# WHAT THE EXERCISE ASKS
Search the records below for the word "every". Pull out each line that has it.

GIVEN RECORDS Block Start

-- ==== Sys2Proof/Decode.lean ====
section
/-! DEFINITION. The command that a word of spec/opcode_table.json spells. The table gives no row of this hardware
any bits ("fields" is empty in every row), so no word spells a command. The frames that stations send are read by
the receiver of Machine/Receiver.lean (R142 to R149), not here. -/

namespace Sys2Proof

/-- No row of the table gives bits, so every word is read as no command. -/
def decodeTableWord (_nbits _w : Nat) : Option Instr := none

end Sys2Proof
end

GIVEN RECORDS Block End

# RESPONSE BOX
any bits ("fields" is empty in every row), so no word spells a command. The frames that stations send are read by
/-- No row of the table gives bits, so every word is read as no command. -/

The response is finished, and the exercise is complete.